Grace-based machines include JUPITER at No. 5 and Alps at No. 10 on the TOP500, while KAIROS ranks No. 1 on the Green500 efficiency list.
That CPU adoption is still small beside Nvidia's GPU and networking counts, but it is strategically important.
Grace gives Nvidia a path to sell more of the full system stack into AI and high-performance computing sites rather than leaving the host processor to another vendor.
Efficiency And Europe Shape The Buildout
The Green500 ranking gives the power-efficiency side of the AI infrastructure story.
The first eight systems in that list use Nvidia GPUs, and nine among the first 10 systems use Nvidia technologies.

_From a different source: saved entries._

/-- Reload one leg: latch its last committed sets and place its edges from `lo` to `hi`; `base` is the start of the tick
that an explicit set's offsets count from, `start` the leg's state before `lo`, `fixed` the edges that stand; with `sync` the leg takes
the state that its sets give at `lo`. `p` is the leg's profile, `q` decides its update points. A set whose update point is past
governs already. -/
def buildLeg (p q : Prof) (form role : Nat) (sync : Bool) (lo hi base : Int) (start : LegW)
    (fixed : List TEdge) (l : LegB) : LegB :=
  let l := l.rewind lo
  let c := l.cand q form lo
  let early := c.any (fun x => decide (x.2 < lo))
  let m := if early then l.follow (c.map (·.1)) ((c.map (·.2)).getD lo) lo else l
  let cand := if early then none else c
  let chg := changesOf m.inForce m.past ++ (cand.map (fun x => (x.2, x.1))).toList
  let far := hi + 2000000 + 2 * (longest m.firstSet chg : Int)
  let edgeOf (r : Int) : Int := firstEdge p (form == 3) r (outReq p.outmode (waveAt role m.firstSet chg r))
  let ready := resumeAt edgeOf m.inForce cand lo
  let reqs := if form = 2 then m.explicitReqs form base
    else if m.blocked then (match ready with
      | none => []
      | some r => (r.1, waveAt role m.firstSet chg r.1) :: waveReqs role m.firstSet chg (r.1 + 1) far)
    else (if sync && m.inForce.isSome then [(lo - (edgeOf lo - lo), waveAt role m.firstSet chg lo)] else []) ++
      waveReqs role m.firstSet chg lo far
  let a := Walk.run p (form == 3) lo hi reqs (Walk.start start fixed)
  let all := fixed ++ a.placed.map (withStrength m)
  let due := cand.any (fun x => decide (x.2 < hi))
  let m' := if due then m.follow (cand.map (·.1)) ((cand.map (·.2)).getD hi) lo else m
  { m'.latch with
    inForce := if form = 2 then none else m'.inForce, past := if form = 2 then [] else m'.past,
    next := if due then none else cand,
    blocked := m.blocked && m.inForce.isSome && ready.any (fun r => decide (hi ≤ r.2)),
    resumed := if m.blocked then (ready.map (·.2)).filter (fun f => decide (f < hi)) else m.resumed,
    both := if form = 2 then (reqs.getLast?.map (fun x => outReq p.outmode x.2 == .reject)).getD m.both else false,
    sched := all.filter (fun e => decide (e.t < hi)), carried := all.filter (fun e => decide (hi ≤ e.t)),
    status := putBit (all.any (fun e => decide (hi ≤ e.t))) 8 (orBit a.mpw 4 (orBit a.bsr 3 (orBit a.late 6 (orBit a.ilk 1 m.status)))) }

/-- A leg whose commands are dropped: no edge placed, nothing carried, both-off (R157, R170). -/
def LegB.dropped (l : LegB) : LegB :=
  { l with
    port := none, portLate := none, lateStart := false, coastPort := none, coastLate := none, next := none, past := [],
    sched := [], carried := [], blocked := true, resumed := none, reloaded := true, held := none, coastNext := false, learnt := false, suppOut := false,
    status := putBit false 8 l.status }

/-- Is a leg one of a type D cell that is being bypassed, on an LV node that takes no bypass command: it receives no further commands
and stays both-off (R213)? -/
def State.legOut (s : State) (h : Nat) : Bool :=
  decide (h < 0x8000) && (s.legCell (h / 8) (h % 8)).any (fun c =>
    h / 8 == s.lvSlot c && s.cellType c == 3 && (s.strMap (s.cellStr c) 12).getLsbD (s.cellIdx c) && !s.rdBit (0x2200 + c) 6 1)

/-- Is a leg blocked: its string or the cluster, a local leg's gates, or a leg fault, or after a gate an interlock bit not yet
cleared (R157, R170, R230)? In READY the builder discards all commands (R174). -/
def State.legBlocked (s : State) (h : Nat) : Bool :=
  let l := s.leg h
  !s.running || l.status.getLsbD 0 ||
  (if 0x8000 ≤ h then
     let x := s.loc (h - 0x8000)
     x.gTrip || x.gComp || x.gDrven || x.gFlt || x.gReset || x.gDebug || x.gBlock || x.gString ||
     (l.blocked && (l.status.getLsbD 1 || l.status.getLsbD 10))
   else (s.legCell (h / 8) (h % 8)).any (fun c => s.strBlocked (s.cellStr c)) || s.legOut h)

/-- Raise the source of a leg for the status bits that have come up since `before` (R146). -/
def State.legRaise (s : State) (h : Nat) (before : BitVec 16) : State :=
  let now := (s.leg h).status &&& ~~~ before
  if now &&& 0x0467 = 0 then s else s.occur (s.legSrc h)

KAIROS, a Grace Hopper system at France’s University of Toulouse, leads the Green500 at 73.3 gigaflops per watt.
Europe is a major deployment region in the announcement.
Nvidia said a record 35 Nvidia AI HPC supercomputers are in development across Europe, with infrastructure intended to support more than 3 million researchers.
JUPITER at the Jülich Supercomputing Centre in Germany is described as Europe’s fastest supercomputer and its first to reach exascale.
New Blackwell systems are also entering the ranking.
Nvidia said B200 and GB200 systems appeared across Asia, Europe and the U.S., with the first GB200 systems debuting in Japan.
The company also pointed to a new AI factory in South Africa and national AI systems in Saudi Arabia, Singapore and Vietnam.
Nvidia did not publish customer-level economics for the new systems, leaving the operating evidence at ranking share, throughput claims, deployment geography and efficiency scores.